Mike O’Hara: Hello and welcome to Financial Markets Insights. Artificial Intelligence is a very hot topic in the finance industry today and perhaps that’s not surprising given the potential it offers using modern technology but there are a number of operational and practical considerations around the employment and use of AI in the financial market sector. So what are these considerations and how can they best be addressed?
Charles Platt: One of my key observations of this area is that there is an awful lot of focus that goes into thinking what AI can actually do and what it can achieve and how it could be used in the business context. Less thought, I think, goes into how we’re actually going to do it and how we’re actually going to make it work. Innovation is only innovation if it’s actually in production.
What we need is a platform and a mechanism for a centralised way of deploying this stuff so it can be managed and controlled and monitored and dealt with and maintained in a practical way going forward. There are a number of different ways you can achieve that with standards-based analytics, with platforms that can execute all of those with standard integrations across the whole platform.

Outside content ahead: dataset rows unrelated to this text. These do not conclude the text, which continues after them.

/-- The opcode map (R61) less the `rep` prefix; every other major is reserved. -/
def decodeFields (f : Fields) : Dec Instr :=
  match f.major with
  | 0x01 => decAlu2 f true .add
  | 0x02 => decAlu2 f true .sub
  | 0x03 => decAlu2 f true .mul
  | 0x04 => decAlu2 f false .mulh
  | 0x05 => decAlu2 f false .div
  | 0x06 => decAlu2 f false .rem
  | 0x07 => decAlu2 f false .and
  | 0x08 => decAlu2 f false .or
  | 0x09 => decAlu2 f false .xor
  | 0x0A => decAlu2 f false .andn
  | 0x0B => decAlu2 f false .shl
  | 0x0C => decAlu2 f false .shr
  | 0x0D => decAlu2 f false .sar
  | 0x0E => decAlu2 f false .rol
  | 0x0F => decAlu1 f .clz
  | 0x10 => decAlu1 f .ctz
  | 0x11 => decAlu1 f .popc
  | 0x12 => decAlu2 f false .min
  | 0x13 => decAlu2 f false .max
  | 0x14 => decSel f
  | 0x15 => decCmp f
  | 0x16 => decBits f false
  | 0x17 => decBits f true
  | 0x18 => decLea f
  | 0x19 => decAlu1 f .mov
  | 0x1A => decLi f
  | 0x30 => decNop f
  | 0x31 => decBr f
  | 0x32 => decJmp f
  | 0x33 => decJal f
  | 0x34 => decJr f
  | 0x35 => decRet f
  | 0x36 => decLoop f
  | 0x37 => decTrap f
  | 0x38 => decSysrd f
  | 0x39 => decSyswr f
  | 0x3A => decThaw f
  | 0x40 => decLdSt f true
  | 0x41 => decLdSt f false
  | 0x42 => decPair f true
  | 0x43 => decPair f false
  | 0x44 => decFence f
  | 0x45 => decQfence f
  | 0x50 => decAtom f false .aadd
  | 0x51 => decAtom f false .amin
  | 0x52 => decAtom f false .amax
  | 0x53 => decAtom f false .aand
  | 0x54 => decAtom f false .aor
  | 0x55 => decAtom f false .axor
  | 0x56 => decAtom f false .aswap
  | 0x57 => decAcas f
  | 0x58 => decAtom f true .afadd
  | 0x60 => decXstart f
  | 0x61 => decXjoin f
  | 0x62 => decXend f
  | 0x63 => decSpawn f false
  | 0x64 => decSpawn f true
  | 0x65 => decTfin f
  | 0x66 => decTself f
  | 0x67 => decWapp f
  | 0x68 => decWtake f
  | 0x69 => decDbar f
  | 0x6A => decDphase f
  | 0x6B => decDmem f
  | 0x6C => decTtime f
  | 0x70 => decCdef f
  | 0x71 => decCnt f false
  | 0x72 => decCnt f true
  | 0x73 => decCstat f
  | 0x74 => decSbind f
  | 0x75 => decSunbind f
  | 0x76 => decSend f
  | 0x77 => decRecv f
  | 0x78 => decRpoll f
  | 0x80 => decVBin f (lane32 f) (f.ty != 10) (f.ty == 10) .vadd
  | 0x81 => decVBin f (lane32 f) (f.ty != 10) (f.ty == 10) .vsub
  | 0x82 => decVBin f (lane32 f) (f.ty != 10) (f.ty == 10) .vmul
  | 0x83 => decVTri f .vfma
  | 0x84 => decVTri f .vfms
  | 0x85 => decVBin f (lane32 f) false false .vmin
  | 0x86 => decVBin f (lane32 f) false false .vmax
  | 0x87 => decVUn f .vabs
  | 0x88 => decVUn f .vneg
  | 0x89 => decVcvt f
  | 0x8A => decVcmp f
  | 0x8B => decVsel f
  | 0x8C => decVBin f (f.ty == 0) false false .vand
  | 0x8D => decVBin f (f.ty == 0) false false .vor
  | 0x8E => decVBin f (f.ty == 0) false false .vxor
  | 0x8F => decVBin f (f.ty == 0) false false .vshl
  | 0x90 => decVBin f (f.ty == 0) false false .vshr
  | 0x91 => decVBin f (f.ty == 0) false false .vsar
  | 0x92 => decVperm f
  | 0x93 => decVbcast f
  | 0x94 => decVsum f
  | 0x95 => decVdot f
  | 0x96 => decVmem f true
  | 0x97 => decVmem f false
  | 0x98 => decVidx f true
  | 0x99 => decVidx f false
  | 0x9A => decVmov f
  | 0xB0 => decSpec f .fexp
  | 0xB1 => decSpec f .flog
  | 0xB2 => decSpec f .frcp
  | 0xB3 => decSpec f .frsq
  | 0xB4 => decSpec f .fsqrt
  | 0xB5 => decSpec f .fsin
  | 0xB6 => decSpec f .fcos
  | 0xB7 => decSpec f .ftanh
  | 0xB8 => decSpec f .fsig
  | 0xB9 => decSpec f .fgelu
  | 0xBA => decSpec f .fsilu
  | 0xBB => decSpec f .ferf
  | 0xC0 => decLplan f
  | 0xC1 => decLdot f false
  | 0xC2 => decLdot f true
  | 0xC3 => decLsort f
  | 0xC4 => decLclr f
  | 0xC5 => decLrd f
  | 0xC6 => decLwr f
  | 0xC7 => decLprog f
  | 0xC8 => decLpert f
  | 0xC9 => decJoint f .lgang
  | 0xCA => decJoint f .lrot
  | 0xD0 => decOps f .hnew
  | 0xD1 => decDA f .hfree
  | 0xD2 => decOps f .hwiden
  | 0xD3 => decOps f .hnarrow
  | 0xD4 => decHquery f
  | 0xD5 => decHbind f
  | 0xD6 => decHunbind f
  | 0xD7 => if f.minor % 2 = 0 then decCopy f (decide (f.minor < 8)) (.hcopyLd · (f.minor / 4 == 1))
      else decCopy f (f.minor == 1 || f.minor == 3) .hcopySt
  | 0xD8 => decCopy f (f.minor == 0 || f.minor == 2) .hgath
  | 0xD9 => if f.minor % 2 = 0 then decCopy f (decide (f.minor < 4)) .hscat
      else decCopy f (decide (f.minor < 4)) .hscatAdd
  | 0xDA => decHexport f
  | 0xDB => decDA f .himport
  | 0xE0 => decKview f
  | 0xE1 => decColl f true true .kred
  | 0xE2 => decColl f false false (fun x _ => .kbcast x)
  | 0xE3 => decColl f false false (fun x _ => .kgath x)
  | 0xE4 => decColl f false true (fun x _ => .krsc x)
  | 0xE5 => decKbar f
  | 0xE6 => decKjoin f
  | 0xE7 => decKstat f
  | 0xE8 => decPairStart f
  | 0xE9 => decUnpair f
  | 0xEA => decFprint f
  | _ => .error .illegalInstruction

Mike: More standardisation of things like analytics and integration components makes sense, particularly when you want to roll out AI and Machine Learning algorithms quickly but there are other factors to take into account as well.
Rael Cline: Different algorithms are good for solving different types of problems. If you have something that’s called predictive analytics, for instance, you want to predict whether someone is going to repay a loan, you get thousands or hundreds of thousands of historical examples of people paying back and not paying back. You train the algorithm to predict whether someone’s going to pay back, you can understand what attributes are important and what has predictive power and what is the weight of that.
There’s some auditability in those sorts of algorithms. Other techniques, and you’re getting into clustering, unsupervised learning or reinforcement learning techniques then it becomes a different kettle of fish. Right now, most of the success from Machine Learning has come from the first category, supervised learning, predictive analytics and I think there’s a level of comfort over the degree of auditability on that.
If you’re going into these other techniques or these other categories then it becomes much more of a problem. I think we really haven’t seen much in the way of, at least, regulated industries or high product risk categories figuring out a way to audit that. They tend to be in things like recommendation engines and so, if you get a product recommendation wrong or it’s not accurate then it’s not the end of the world as opposed to a self-driving car or something like that.
Mike: This issue of auditability should not be understated. Regulators, particularly under MiFID II, are looking for more transparency in the markets, even to the extent of identifying algorithms used for trading but what if those algorithms are programmed by machines?
Jonty Field: One of the challenges with that is a regulatory challenge. If the car hits someone, whose fault is it? Why did it do what it did? Do you have the right to find out how it came up with that decision? I think that’s an important question and, in finance, if you affect the market of market impact, you do have a responsibility to demonstrate why it did something. Just because something’s clever and does a great job, why did it do it?
You can interrogate a human. You can hold them account. How do you hold a machine to account? I think there are some fundamental legal and interaction questions that we need to deal with and I think those questions are being dealt with on an ethics perspective in self-driving cars, for example, aeroplanes and so forth. I think there’s a natural learning there in terms of how we listen and understand them. I think those would be helpful in our financial industry quite directly.
Charles Platt: Can a technology like AI be deployed in the same context as a chatbot that’s giving some customer services advice and a trading platform that might have a more systemic impact? I think the answer is probably no, they can’t be deployed at the same sort of level, in which case what can we do in the meantime? I think there’s this confusion as to what’s predictive analytics? What’s Machine Learning? What’s AI? What elements of those could be deployed as a phased approach to getting to the AI world?
I think few people in the world would deny that AI is going to become much stronger in our lives. We already use it every single day today, whether it’s in Netflix or in our Garmins or whatever it might be. It will become more prevalent in our lives but I think the route to that is still very unknown.
Mike: From a practical and an operational perspective, it’s worth keeping in mind that some of the key factors around deploying AI-based solutions are to keep things simple, standardise as much as possible, don’t underestimate the importance of control and monitoring and be prepared to deal with some challenging regulatory questions. Thanks for watching. Goodbye.